Spectral transformations and vegetation indices play a crucial role in mitigating the impact of brightness variations on ground-based spectral measurements. Previous studies have demonstrated the effectiveness of classification performance using first derivative and log-transformed datasets, as well as selected hyperspectral vegetation indices, in discriminating between seed and vegetation species (Polder et al. 2002; Gao et al. 2021). However, in the present study, despite utilizing log transformation and first derivative spectra for classification, the accuracy of LDA classification showed minimal improvement. Additionally, classification accuracies using features derived from chlorophyll and anthocyanin indices were even lower than those obtained using morphological features. This disparity could be attributed to the successful filtering out of brightness variations during the spectral unmixing process. Consequently, spectral unmixing of hyperspectral imaging proves to be effective for soybean core collection seed identification, with LDA serving as an efficient classification technique.

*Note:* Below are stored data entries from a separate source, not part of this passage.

theorem witness_QueueReset : flow.hostWrites .a ∧ (flow.qu 0).resetting = false ∧ (∀ m, (flow.po m).staging = []) ∧
    (flow.portActive 2 = true ∧ flow.stoppedAt 2 = false ∧ (flow.po 2).shown = 0) ∧ qResetting.hostWrites .b ∧
    (qResetting.qu 0).resetting = true ∧ qResetting.running = true :=
  ⟨host (by decide), by decide, by decide, by decide, host (by decide), by decide, by decide⟩

/-- Queue 0 in M mode with 31 slots in port 0's partial stave. -/
def partial31 : State :=
  (flow.setQu 0 { flow.qu 0 with qcfg := VWord.of 0x12 }).setPo 0 { pIn with partials := pIn.partials.set 0 (List.replicate 31 0) }

/-- The same while port 1 has a stave of a segment to queue 0 waiting. -/
def partialBlocked : State := partial31.setPo 1 { pIn with lcfg := 0x40, done := [segStave] }

theorem partial31_noLost : (partial31.qu 0).noLost := by unfold Queue.noLost; decide

theorem witness_FlushCommits :
    (partial31.hostWrites .a ∧ (partial31.po 0).partials[0] ≠ [] ∧ (∀ m, m ≠ 0 → (partial31.po m).partials[0] = []) ∧
      (∀ d ∈ (partial31.po 0).done, d.q ≠ 0) ∧ partial31.segBlocks 0 0 = false ∧ (partial31.po 0).segPart 0 = false ∧
      partial31.frameFor 0 (padTo (partial31.qWidth 0) (partial31.po 0).partials[0]).length = true ∧ (partial31.qu 0).noLost ∧
      partial31.eventsWf ∧ (partial31.qu 0).mmode = true) ∧
    (partialBlocked.hostWrites .a ∧ (partialBlocked.po 0).partials[0] ≠ [] ∧
      (∀ m, m ≠ 0 → (partialBlocked.po m).partials[0] = []) ∧ (∀ d ∈ (partialBlocked.po 0).done, d.q ≠ 0) ∧
      partialBlocked.segBlocks 0 0 = true ∧ partialBlocked.eventsWf) :=
  ⟨⟨host (by decide), by decide, by decide, by decide, by decide, by decide, by decide, partial31_noLost, wfEv (by decide),
    by decide⟩, host (by decide), by decide, by decide, by decide, by decide, wfEv (by decide)⟩

/-- The same with the port's last stave of an ended segment waiting, and with the share of queue 0 filled. -/
def partialSeg : State := partial31.modPo 0 fun x => { x with
  done := [{ segStave with q := 1 }]
  cur := some { CurSeg.start 5 false false false ⟨some 0, flow.stamp, 0⟩ with first := false } }

def partialFull : State := partial31.modQu 0 fun x => { x with
  w := 8191, wcnt := 8191, map := some ⟨1, 0, 0, 1, 0, 0⟩, billets := [⟨0, true, false, false, false, none, []⟩] }

theorem witness_FlushCommits_waits :
    ((partialSeg.po 0).partials[0] ≠ [] ∧ (partialSeg.po 0).segPart 0 = true ∧ ∀ d ∈ (partialSeg.po 0).done, d.q ≠ 0) ∧
    (partialFull.po 0).partials[0] ≠ [] ∧
      partialFull.frameFor 0 (padTo (partialFull.qWidth 0) (partialFull.po 0).partials[0]).length = false := by decide

/-- Queue 1, with no reading port, and its marks. -/
def marked (ms : List Pos) : State := up.setQu 1 { qOn with w := 100, r := 90, f := 90, marks := ms }

theorem marked_noLost (ms : List Pos) : ((marked ms).qu 1).noLost := fun b hb => by cases hb

theorem witness_MarkCommands :
    ((marked []).hostWrites .a ∧ ((marked []).qu 1).resetting = false ∧ ((marked []).qu 1).chainRead = false ∧
      ((marked []).qu 1).markPend = none ∧ ((marked []).qu 1).launched = none ∧ (marked []).readPort 1 = none ∧
      ((marked []).qu 1).noLost ∧ (marked []).eventsWf) ∧
    ((marked [1, 2, 3]).qu 1).marks.length < 4 ∧ ((marked [1, 2, 3, 4]).qu 1).marks.length = 4 ∧
    ((marked [1, 2, 3, 4]).qu 1).marks[(3 : BitVec 2).toNat]? = some 4 ∧
    ((marked [1, 2, 3]).qu 1).marks.length ≤ (3 : BitVec 2).toNat ∧ ((marked [1]).qu 1).marks = 1 :: [] ∧
    ((marked []).qu 1).marks = [] :=
  ⟨⟨host (by decide), by decide, by decide, by decide, by decide, by decide, marked_noLost _, wfEv (by decide)⟩, by decide⟩
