-- ==== Sys2Proof/Machine/Bus.lean ====
section
/-!
DEFINITION. What a host access does: `Command(w)` (R98), `RegWrite` and `RegRead` (R78, R79), and the
performing of one access (R62, R71, R250). A step of the machine is one access (R259).
-/

namespace Sys2Proof.Machine

/-- `Command(w)` (R98): a word that does not decode raises its error and has no other effect. -/
def command (w : Word) (s : State) : Host.Outcome State Fault Refusal :=
  match decodeCommand w with
  | .error e => .next (raiseError e s)
  | .ok i => exec i s

/-- `RegWrite(off, v)` (R79): a write to a read-only or reserved offset is ignored (R63, R64). -/
def regWrite (off : Nat) (v : Word) (s : State) : Host.Outcome State Fault Refusal :=
  match regAt off with
  | .cmd => command v s
  | .data => exec (decodeData v) s
  | .status => .next s
  | .remain => .next s
  | .len _ => .next s
  | .dig _ => .next s
  | .h _ => .next s
  | .n _ => .next s
  | .sigma _ => .next s
  | .buf _ => .next s
  | .reserved => .next s

/-- The step of a register read (R261, "a step with a draw while BUSY"): the word is answered to the
host, and no piece of the block's state changes (R65). -/
def hostRead (off : Nat) (s : State) : State :=
  { s with
    replies := s.replies ++ [regRead s off]
    draws := if readDraws s (regAt off) then s.draws + 1 else s.draws }

/-- One host access, performed as one indivisible step (R71); an access without a meaning is refused
(R62). -/
def performAccess (a : Access) (s : State) : Host.Outcome State Fault Refusal :=
  match a with
  | .read width off =>
    if definedAccess width off then .next (hostRead off s) else .refused .undefinedAccess
  | .write width off value =>
    if definedAccess width off then regWrite off value s else .refused .undefinedAccess
  | .reset => .next (blockReset s)

/-- The host write that carries a word to a register that takes instruction words. -/
def instrAccess (p : Port) (w : Word) : Access := .write .w32 (portOffset p) w

/-- The next access of the host, if it has issued one, and the state without it; accesses are performed
in issue order (R72). -/
def nextAccess (s : State) : Option (Access × State) :=
  match s.requests with
  | [] => none
  | a :: rest => some (a, { s with requests := rest })

end Sys2Proof.Machine
end

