-- ==== Sys2Proof/Tests/Slice0.lean ====
section
/-!
SUPPORT. The model's own tests. Expected values come from spec/95_test_vectors.md (each test names its
vector) or from the encoding tables of spec/30_encoding.md. Vectors that name a value of `H` or `DIG` are
checked under the toy transform of spec/95_test_vectors.md, which the operations take as a parameter. The
second half holds, for each statement with hypotheses, a concrete case that meets them.
-/

namespace Sys2Proof.Machine.Tests

/-! ### WellFormed: a term each check refuses -/

theorem test_update_count_too_large_is_ill_formed : (Instr.update 16777216).wellFormed = false := by
  decide

theorem test_loadpart_count_too_large_is_ill_formed : (Instr.loadpart 64).wellFormed = false := by
  decide

/-! ### Decoding of words written out bit by bit from R91 -/

/-- INIT: 27 reserved zeros, V = 1, OP = 0001. -/
theorem test_decode_init :
    decode .cmd 0b00000000000000000000000000010001#32 = .ok (.init .v256) := by decide

/-- UPDATE: COUNT24 = 1 and its top bit, 0000, OP = 0010. -/
theorem test_decode_update :
    decode .cmd 0b10000000000000000000000100000010#32 = .ok (.update 8388609) := by decide

/-- FINAL: 28 reserved zeros, OP = 0011. -/
theorem test_decode_final :
    decode .cmd 0b00000000000000000000000000000011#32 = .ok .final := by decide

/-- LOADPART: 18 reserved zeros, COUNT6 = 100001, 0000, OP = 0100. -/
theorem test_decode_loadpart :
    decode .cmd 0b00000000000000000010000100000100#32 = .ok (.loadpart 33) := by decide

/-- CLRERR: 28 reserved zeros, OP = 0101. -/
theorem test_decode_clrerr :
    decode .cmd 0b00000000000000000000000000000101#32 = .ok .clrerr := by decide

/-- DATA: ignored bits, then the byte 01100010. -/
theorem test_decode_data :
    decode .data 0b00010010001101000101011001100010#32 = .ok (.data 0x12345662#32)
      ∧ dataByte 0x12345662#32 = 0x62#8 := by decide

/-- V-I10, V-D7, V-F8, V-L5: a reserved bit of a defined opcode. -/
theorem test_decode_reserved_fields :
    decode .cmd 0x00000021#32 = .error .efield ∧ decode .cmd 0x00000112#32 = .error .efield
      ∧ decode .cmd 0x00000013#32 = .error .efield ∧ decode .cmd 0x00004004#32 = .error .efield := by
  decide

/-- V-E1, V-E2, V-E4: reserved opcodes. -/
theorem test_decode_reserved_opcodes :
    decode .cmd 0x00000000#32 = .error .eopc ∧ decode .cmd 0x00000006#32 = .error .eopc
      ∧ decode .cmd 0x00000007#32 = .error .eopc ∧ decode .cmd 0x0000000F#32 = .error .eopc := by
  decide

The integration of large-scale hyperspectral data into GWAS has emerged as a potent strategy for elucidating the genetic foundations of agricultural traits and expediting crop enhancement (Feng et al. 2017; Sun et al. 2019; Barnaby et al. 2020; Wu et al. 2021; Massahiro Yassue et al. 2023). In our present investigation, we reinforce this perspective by employing the SUnSet toolbox. As a result, the discerned broad-spectrum endmember features exhibit considerable efficacy in pinpointing valuable genetic loci in soybeans. This alignment with known anthocyanin Quantitative Trait Locus (QTL) regions on chromosome 8 underscores the significance of our findings and bolsters the effectiveness of the broad-spectrum endmember features identified in our study. Moreover, beyond the identification of genes related to phenylpropanoid metabolism, several candidate genes implicated in regulating seed size, shape, and colors including auxin signaling and cell expansion, carotenoid, and chlorophyll metabolisms are identified (Supplementary Tables S3 and S5).

Conclusion

We present an end-to-end software solution named SUnSet designed to process HSI of soybean seeds, with applicability to seeds from various plant species. The spectral unmixing step in the software effectively extracts hyperspectral reflectance data for the segmented seeds as a whole, as well as for seed parts such as testa and hilum. The software’s output includes morphological traits based on seeds, RGB color codes, and averaged reflectance data for each seed. The classification of seeds involves the utilization of extracted reflectance data from 420 KSCC accession seeds. Among various machine learning models compared, LDA demonstrated high accuracy in seed classification. Furthermore, the spectral curves of the seeds were meticulously analyzed, leading to the identification of wavelengths with significant importance and genes controlling complex seed trait.